=============
About AVX CPP
=============
| Original idea came after learning about SIMD instruction sets (AVX / AVX2) available on all modern x86 CPUs.
| As there were no libraries directly allowing to use those types of instructions (even though being used by many modern libraries like TensorFlow, Boost etc.) I have decided to create my own (cause why not).
| \* Plus to learn more about C++, CMake and low level optimisation ;)
.. note::
In case of GCC and Clang turning on specific optimization flags might produce code very similar in performance to this wrote by hand.
Both of these compilers can produce well optimized code when SIMD instructions are enabled.
For MSVC manually optimized SIMD can result in code that is few times faster than "optimized" by MSVC.

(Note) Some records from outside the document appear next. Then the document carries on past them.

theorem State.startStretch_inv {s : State} (n : Nat) (depth : Nat) (path : Bool) (h0 : s.Inv) :
    (State.startStretch s n depth path).Inv := by
  unfold State.startStretch
  try dsimp only
  repeat' (first
    | with_reducible assumption | with_reducible apply State.accountClk_inv | with_reducible apply State.region_inv
    | with_reducible apply State.setClk_inv | with_reducible apply State.freeNat_inv
    | refine State.freeNat_inv_eq (by assumption) ?_ | with_reducible apply foldl_inv
    | with_reducible apply foldl_inv2 | with_reducible apply foldl_inv1 | with_reducible apply foldl_canon
    | with_reducible apply State.setRegion_inv | with_reducible apply State.region_inv | split)

theorem State.endStretch_inv {s : State} (n : Nat) (path : Bool) (h0 : s.Inv) :
    (State.endStretch s n path).Inv := by
  unfold State.endStretch
  try dsimp only
  repeat' (first
    | with_reducible assumption | with_reducible apply State.accountClk_inv | with_reducible apply State.region_inv
    | with_reducible apply State.setClk_inv)

theorem State.startSlotStretch_inv {s : State} (n : Nat) (h0 : s.Inv) :
    (State.startSlotStretch s n).Inv := by
  unfold State.startSlotStretch
  try dsimp only
  repeat' (first
    | with_reducible assumption | with_reducible apply State.accountClk_inv | with_reducible apply State.region_inv
    | with_reducible apply State.setClk_inv | with_reducible apply foldl_inv | with_reducible apply foldl_inv2
    | with_reducible apply foldl_inv1 | with_reducible apply foldl_canon | with_reducible apply State.setRegion_inv
    | with_reducible apply State.region_inv | split)

theorem State.showCap_inv {s : State} (n : Nat) (h0 : s.Inv) :
    (State.showCap s n).Inv := by
  unfold State.showCap
  try dsimp only
  repeat' (first
    | with_reducible assumption | with_reducible apply State.region_inv | with_reducible apply State.put_inv)

theorem State.govern_inv {s : State} (power : Nat) (h0 : s.Inv) :
    (State.govern s power).Inv := by
  unfold State.govern
  try dsimp only
  repeat' (first
    | with_reducible assumption | with_reducible apply State.each_inv | with_reducible apply State.setClk_inv
    | with_reducible apply State.region_inv | with_reducible apply foldl_inv | with_reducible apply foldl_inv2
    | with_reducible apply foldl_inv1 | with_reducible apply foldl_canon | with_reducible apply State.setRegion_inv
    | with_reducible apply State.region_inv | split | exact fun h => h | exact fun h => wf_smapAllTo h _
    | exact fun h => wf_sfilter h _ | exact fun _ => rfl | intro _ _ _ | intro _ _ | intro _ | dsimp only
    | contradiction
    | with_reducible refine inv_mk ?_ rfl rfl rfl rfl rfl rfl rfl rfl rfl rfl rfl rfl rfl rfl rfl rfl)

theorem State.averageInputs_inv {s : State} (h0 : s.Inv) :
    (State.averageInputs s).Inv := by
  unfold State.averageInputs
  try dsimp only
  repeat' (first
    | with_reducible assumption | with_reducible apply foldl_inv | with_reducible apply foldl_inv2
    | with_reducible apply foldl_inv1 | with_reducible apply foldl_canon | with_reducible apply State.setRegion_inv
    | with_reducible apply State.region_inv | split | exact fun h => h | exact fun h => wf_smapAllTo h _
    | exact fun h => wf_sfilter h _ | exact fun _ => rfl | intro _ _ _ | intro _ _ | intro _ | dsimp only
    | contradiction
    | with_reducible refine inv_mk ?_ rfl rfl rfl rfl rfl rfl rfl rfl rfl rfl rfl rfl rfl rfl rfl rfl
    | with_reducible refine canon_mk ?_ rfl rfl
    | with_reducible refine inv_mk_wf ?_ rfl rfl rfl ?_ ?_ ?_ ?_ ?_ ?_ rfl ?_ rfl rfl rfl rfl rfl
    | refine wf_smapAllTo ?_ _)

theorem State.regionCaps_inv {s : State} (n : Nat) (h0 : s.Inv) :
    (State.regionCaps s n).Inv := by
  unfold State.regionCaps
  try dsimp only
  repeat' (first
    | with_reducible assumption | with_reducible apply State.region_inv | with_reducible apply State.showCap_inv
    | with_reducible apply State.setClk_inv | with_reducible apply State.logRec_inv | with_reducible apply foldl_inv
    | with_reducible apply foldl_inv2 | with_reducible apply foldl_inv1 | with_reducible apply foldl_canon
    | with_reducible apply State.setRegion_inv | with_reducible apply State.region_inv | split | exact fun h => h
    | exact fun h => wf_smapAllTo h _ | exact fun h => wf_sfilter h _ | exact fun _ => rfl | intro _ _ _ | intro _ _
    | intro _ | dsimp only | contradiction
    | with_reducible refine inv_mk ?_ rfl rfl rfl rfl rfl rfl rfl rfl rfl rfl rfl rfl rfl rfl rfl rfl
    | with_reducible refine canon_mk ?_ rfl rfl
    | with_reducible refine inv_mk_wf ?_ rfl rfl rfl ?_ ?_ ?_ ?_ ?_ ?_ rfl ?_ rfl rfl rfl rfl rfl
    | refine wf_smapAllTo ?_ _)

theorem State.stackCaps_inv {s : State} (h0 : s.Inv) :
    (State.stackCaps s).Inv := by
  unfold State.stackCaps
  try dsimp only
  repeat' (first
    | with_reducible assumption | with_reducible apply State.logRec_inv | with_reducible apply foldl_inv
    | with_reducible apply foldl_inv2 | with_reducible apply foldl_inv1 | with_reducible apply foldl_canon
    | with_reducible apply State.setRegion_inv | with_reducible apply State.region_inv | split | exact fun h => h
    | exact fun h => wf_smapAllTo h _ | exact fun h => wf_sfilter h _ | exact fun _ => rfl | intro _ _ _ | intro _ _
    | intro _ | dsimp only | contradiction
    | with_reducible refine inv_mk ?_ rfl rfl rfl rfl rfl rfl rfl rfl rfl rfl rfl rfl rfl rfl rfl rfl)

theorem State.windowCaps_inv {s : State} (power : Nat) (h0 : s.Inv) :
    (State.windowCaps s power).Inv := by
  unfold State.windowCaps
  try dsimp only
  repeat' (first
    | with_reducible assumption | with_reducible apply State.stackCaps_inv | with_reducible apply State.govern_inv
    | with_reducible apply State.averageInputs_inv | with_reducible apply State.each_inv
    | with_reducible apply State.regionCaps_inv | with_reducible apply foldl_inv | with_reducible apply foldl_inv2
    | with_reducible apply foldl_inv1 | with_reducible apply foldl_canon | with_reducible apply State.setRegion_inv
    | with_reducible apply State.region_inv | split | exact fun h => h | exact fun h => wf_smapAllTo h _
    | exact fun h => wf_sfilter h _ | exact fun _ => rfl | intro _ _ _ | intro _ _ | intro _ | dsimp only
    | contradiction
    | with_reducible refine inv_mk ?_ rfl rfl rfl rfl rfl rfl rfl rfl rfl rfl rfl rfl rfl rfl rfl rfl
    | with_reducible refine canon_mk ?_ rfl rfl
    | with_reducible refine inv_mk_wf ?_ rfl rfl rfl ?_ ?_ ?_ ?_ ?_ ?_ rfl ?_ rfl rfl rfl rfl rfl
    | refine wf_smapAllTo ?_ _)

theorem State.dropUnadmitted_inv {s : State} (p : Nat) (c : Cell) (h0 : s.Inv) :
    (State.dropUnadmitted s p c).Inv := by
  unfold State.dropUnadmitted
  try dsimp only
  repeat' (first
    | with_reducible assumption | with_reducible apply State.count_inv | with_reducible apply foldl_inv
    | with_reducible apply foldl_inv2 | with_reducible apply foldl_inv1 | with_reducible apply foldl_canon
    | with_reducible apply State.setRegion_inv | with_reducible apply State.region_inv | split)

end Sys2Proof.Machine
end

While developing this library I have followed the principles listed below:
- **Performance** - the library should be as fast as possible, resulting in code that has as little overhead caused by abstraction as possible (that's why almost all methods are `inline`).
- **Exception Avoidance** - the library should not throw exceptions as they make code slower and harder to read. An exception to this rule is running code in Debug mode, where exceptions are explicitly thrown. Otherwise, for *invalid* inputs, functions have no effect or guarantee not to cause undefined behavior (e.g. buffer overflow).
- **Ease of Use** - the library should be easy to use providing intuitive API for introducing SIMD to existing code.
- **Simplicity** - no one likes to use overcomplicated code with many abstraction layers. That's why each class is an independent unit (even though all of them share same namespace and most methods) not using polymorphism or iheritance.
- **Portability** - the library should be available on Windows and Linux platforms while supporting all major compilers (GCC, Clang and MSVC). For obvious reasons the library is targeting only x86 architecture supporting AVX2 (mandatory) and AVX512 (optional).
- `TDD `__ - each feature should be tested before being added to the library (along with adding a feature, tests for it should be developed). The tests should be run on all supported platforms and compilers to ensure seamless integration [1]_. Tests can be found in `src/tests `__ folder.
List of classes
===============
The library provides following classes, which can be used (all of which are within ``avx`` namespace):
- ``Char256`` holds 32 chars (8-bit integers),
- ``UChar256`` holds 32 unsigned chars (8-bit unsigned integers),
- ``Short256`` holds 16 shorts (16-bit integers),
- ``UShort256`` holds 16 unsigned shorts (16-bit unsigned integers),
- ``Int256`` holds 8 32-bit integers,
- ``UInt256`` holds 8 32-bit unsigned integers,
- ``Long256`` holds 4 64-bit integers,
- ``ULong256`` holds 4 64-bit unsigned integers,
- ``Float256`` holds 8 32-bit floats,
- ``Double256`` holds 4 64-bit doubles
| Almost all classes are header only and utilize inline methods for better performance.
| Please refer to `this `__ page for more information what benefits does inlining provide and what are it's drawbacks.
Features
========
Each of the types supports regular math operators:
- ``+`` and ``+=``
- ``-`` and ``-=``
- ``*`` and ``*=``
- ``/`` and ``/=``
Each operator supports class and scalar values (of corresponding type).
For example ``+`` operator for ``Int256`` will have two versions, one accepting ``Int256`` and other accepting ``int``.
All types also support following logical operators:
- ``==``, accepts types like math operators,
- ``!=``, same as above + ignores -0.0 for floating-point types.
Integer types also support bitwise operators:
- ``&`` and ``&=``
- ``|`` and ``|=``
- ``^`` and ``^=``
- ``~`` without arguments
- ``<<`` and ``<<=``, this is an exception, accepts same class or ``unsigned int``
- ``>>`` and ``>>=``, this is an exception, accepts same class or ``unsigned int``
Each class will provide list of operators and used SIMD instructions.
Limitations
===========
| Currently the library does not support dynamic detection of supported SIMD instructions.
| This means that if it is compiled with AVX512 enabled, then it will only work on CPUs supporting AVX512.
| For ``Long256`` and ``ULong256`` data loading and saving overhead results in SIMD version being slower, than regular sequential solution.
.. note::
Please check `Long256 `__ and `ULong256 `__ documentation to see details.
Each constructor or ``load`` method expects source to contain at least 32 bytes of continous data.
Providing pointer to memory, which contains less than 32 bytes can result in undefined behavior.
.. toctree::
:maxdepth: 2
----------------------
.. [1] Automatic tests are run using Github Actions on each commit. As some functionality is not available on all platforms (e.g. SVML) some features are fully implemented on selected platforms and being ported to others later (e.g. stable `/` operator for `Int256`).